Desnecessário dizer que a piada vira realidade e o livro, lançado sob o pseudônimo Stagg R. Leigh, imediatamente vira um best-seller — para o desprezo de seu verdadeiro autor, Thelonious “Monk” Ellison, interpretado pelo sempre excelente Jeffrey Wright (indicado ao Oscar por sua performance). Fica, então, a dúvida: a piada de American Fiction recai sobre a intelligentsia branca, disposta a dar voz a autores negros mas somente sob a condição de que eles escrevam um determinado tipo de literatura, ou sobre o próprio Monk, que, de um jeito ou de outro, surfa na onda do mesmo vórtex reducionista e preconceituoso da catalogação literária?
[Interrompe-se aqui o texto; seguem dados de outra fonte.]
/-! 16-bit arithmetic -/

/-- R231: `ADD HL,rr`; Z is kept. -/
def Obligations.AddToHl : Prop :=
  ∀ row ∈ addHlRows, ∀ s : State,
    let a := (s.pair .hl).toNat
    let b := (s.pair row.2).toNat
    let r := BitVec.ofNat 16 (a + b)
    encode row.1 = [opByteP 0 (pairCode row.2) 1 1] ∧
    RegsOnly row.1 s 8 { s.regs with
      h := r.extractLsb' 8 8, l := r.extractLsb' 0 8
      f := flagByte (s.regs.f.getLsbD 7) false (decide (0x0FFF < a % 4096 + b % 4096))
        (decide (0xFFFF < a + b)) }

/-- R232, R233, R236: `INC rr` and `DEC rr` wrap, write no flag and access no memory. -/
def Obligations.IncrementDecrementPair : Prop :=
  (∀ row ∈ incPairRows, ∀ s : State,
    encode row.1 = [opByteP 0 (pairCode row.2) 0 3] ∧
    RegsOnly row.1 s 8 (s.regs.setPair row.2 (BitVec.ofNat 16 ((s.pair row.2).toNat + 1)))) ∧
  (∀ row ∈ decPairRows, ∀ s : State,
    encode row.1 = [opByteP 0 (pairCode row.2) 1 3] ∧
    RegsOnly row.1 s 8 (s.regs.setPair row.2 (BitVec.ofNat 16 ((s.pair row.2).toNat + 65535))))

/-- R234, R235: `ADD SP,e` and `LD HL,SP+e`: a signed displacement, unsigned low-byte flags. -/
def Obligations.StackPointerOffset : Prop :=
  ∀ (s : State) (e : Byte),
    let sp := s.regs.sp.toNat
    let v := BitVec.ofNat 16 (sp + e.toNat + (if e.toNat < 128 then 0 else 0xFF00))
    let f := flagByte false false (decide (15 < sp % 16 + e.toNat % 16)) (decide (255 < sp % 256 + e.toNat))
    encode (.addSPE8 e) = [0xE8, e] ∧ encode (.ldHLSPE e) = [0xF8, e] ∧
    RegsOnly (.addSPE8 e) s 16 { s.regs with sp := v, f := f } ∧
    RegsOnly (.ldHLSPE e) s 12 { s.regs with h := v.extractLsb' 8 8, l := v.extractLsb' 0 8, f := f }

/-! Rotates, shifts, bits -/

/-- R251 to R254: the accumulator rotates; Z is always 0. -/
def Obligations.AccumulatorRotates : Prop :=
  ∀ s : State,
    let a := s.regs.a.toNat
    let c := (s.regs.f.getLsbD 4).toNat
    let out (v : Nat) (c' : Bool) : Regs :=
      { s.regs with a := BitVec.ofNat 8 v, f := flagByte false false false c' }
    encode .rlca = [0x07] ∧ encode .rrca = [0x0F] ∧ encode .rla = [0x17] ∧ encode .rra = [0x1F] ∧
    RegsOnly .rlca s 4 (out (2 * a + a / 128) (s.regs.a.getLsbD 7)) ∧
    RegsOnly .rrca s 4 (out (a / 2 + 128 * (a % 2)) (s.regs.a.getLsbD 0)) ∧
    RegsOnly .rla s 4 (out (2 * a + c) (s.regs.a.getLsbD 7)) ∧
    RegsOnly .rra s 4 (out (a / 2 + 128 * c) (s.regs.a.getLsbD 0))

/-- R255, R257, R259, R261, R263, R265, R267, R269: the prefixed rotates and shifts of a register, 56 rows. -/
def Obligations.ShiftsOfRegisters : Prop :=
  ∀ row ∈ shiftRegRows, ∀ s : State,
    let (i, op, reg) := row
    let v := (s.regs.get reg).toNat
    let c := (s.regs.f.getLsbD 4).toNat
    let r := (match op with
      | .rlc => 2 * v + v / 128
      | .rrc => v / 2 + 128 * (v % 2)
      | .rl => 2 * v + c
      | .rr => v / 2 + 128 * c
      | .sla => 2 * v
      | .sra => v / 2 + 128 * (v / 128)
      | .swap => 16 * v + v / 16
      | .srl => v / 2) % 256
    let c' := if op = .swap then false
      else if op = .rlc ∨ op = .rl ∨ op = .sla then v / 128 == 1 else v % 2 == 1
    encode i = [0xCB, opByte 0 (shiftCode op) (regCode reg)] ∧
    RegsOnly i s 8
      { s.regs.set reg (BitVec.ofNat 8 r) with f := flagByte (r == 0) false false c' }

/-- R256, R258, R260, R262, R264, R266, R268, R270: the same on the byte at HL, 8 rows: one read, one write. -/
def Obligations.ShiftsOfMemory : Prop :=
  ∀ row ∈ shiftMemRows, ∀ s : State,
    let (i, op) := row
    let v := (s.memRead (s.ea .hl)).toNat
    let c := (s.regs.f.getLsbD 4).toNat
    let r := (match op with
      | .rlc => 2 * v + v / 128
      | .rrc => v / 2 + 128 * (v % 2)
      | .rl => 2 * v + c
      | .rr => v / 2 + 128 * c
      | .sla => 2 * v
      | .sra => v / 2 + 128 * (v / 128)
      | .swap => 16 * v + v / 16
      | .srl => v / 2) % 256
    let c' := if op = .swap then false
      else if op = .rlc ∨ op = .rl ∨ op = .sla then v / 128 == 1 else v % 2 == 1
    encode i = [0xCB, opByte 0 (shiftCode op) 6] ∧
    Stores i s 16 { s.regs with f := flagByte (r == 0) false false c' }
      [(s.ea .hl, BitVec.ofNat 8 r)]

/-- R271, R272: BIT sets Z to the complement of the bit, N to 0, H to 1, and keeps C; nothing is written. -/
def Obligations.BitTests : Prop :=
  (∀ row ∈ bitRegRows, ∀ s : State,
    let (i, b, reg) := row
    encode i = [0xCB, opByte 1 b (regCode reg)] ∧
    RegsOnly i s 8 { s.regs with
      f := flagByte (!(s.regs.get reg).getLsbD b.toNat) false true (s.regs.f.getLsbD 4) }) ∧
  (∀ row ∈ bitMemRows, ∀ s : State,
    let (i, b) := row
    encode i = [0xCB, opByte 1 b 6] ∧
    RegsOnly i s 12 { s.regs with
      f := flagByte (!(s.memRead (s.ea .hl)).getLsbD b.toNat) false true (s.regs.f.getLsbD 4) })

/-- R273 to R276: RES and SET clear or set one bit and keep the others and the flags. -/
def Obligations.BitResetAndSet : Prop :=
  ∀ (s : State) (value : Bool),
    let put (v : Byte) (b : BitVec 3) (w : Byte) : Prop :=
      ∀ j : Nat, j < 8 → w.getLsbD j = if j = b.toNat then value else v.getLsbD j
    let x : BitVec 2 := if value then 3 else 2
    (∀ row ∈ (if value then setRegRows else resRegRows), ∃ w : Byte,
      put (s.regs.get row.2.2) row.2.1 w ∧ encode row.1 = [0xCB, opByte x row.2.1 (regCode row.2.2)] ∧
      RegsOnly row.1 s 8 (s.regs.set row.2.2 w)) ∧
    (∀ row ∈ (if value then setMemRows else resMemRows), ∃ w : Byte,
      put (s.memRead (s.ea .hl)) row.2 w ∧ encode row.1 = [0xCB, opByte x row.2 6] ∧
      Stores row.1 s 16 s.regs [(s.ea .hl, w)])
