-- ==== Sys2Proof/Laws/PerInstr.lean ====
section
/-! SUPPORT. Per instruction: its encoding is as long as the opcode map says of its first byte, 1 to 3 bytes. -/

open Sys2Proof

/-- An instruction is well formed, its encoding has 1 to 3 bytes, and the opcode map gives its first byte that
length (30_encoding R120). -/
def Sys2Proof.Laws.Encoding.Statement (i : Instr) : Prop :=
  i.wellFormed = true ∧ 1 ≤ (encode i).length ∧ (encode i).length ≤ 3 ∧
    (opForm ((encode i).headD 0)).length = (encode i).length

namespace Sys2Proof.Laws.Encoding

/-- The four parts, each by evaluation of the tables at the constructor. -/
theorem of_eval {i : Instr} (n : Nat) (h1 : (encode i).length = n + 1) (h2 : n ≤ 2)
    (h3 : (opForm ((encode i).headD 0)).length = (encode i).length) : Statement i :=
  ⟨rfl, by omega, by omega, h3⟩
Se algum dia o autor foi minimamente benquisto pela crítica, o mundo parece ter lhe virado as costas. Com receio, seu agente lhe diz que as editoras acham que seu trabalho não é “negro o suficiente”. Talvez sua rabugice venha daí, de um desdém por tudo que o mercado literário se tornou, mas ele se soma também a infelicidades pessoais passadas. E vale um parêntesis: por que escritores são frequentemente retratados como os de mal com o mundo? Os filmes de Hollywood insistem em retratar essas pessoas como prepotentes e inevitavelmente macambúzias, muitas vezes reduzindo-as a esteriótipos enclichezados. Para ser justo, o personagem de Wright não é reduzido a isso e, além dos esforços do roteiro, o próprio ator ajuda a dar mais camadas ao que poderia ser só mais um escritor chato com mania de corrigir os outros, mas é curioso notar a facilidade com a qual os roteiristas caem nessa vala tão batida.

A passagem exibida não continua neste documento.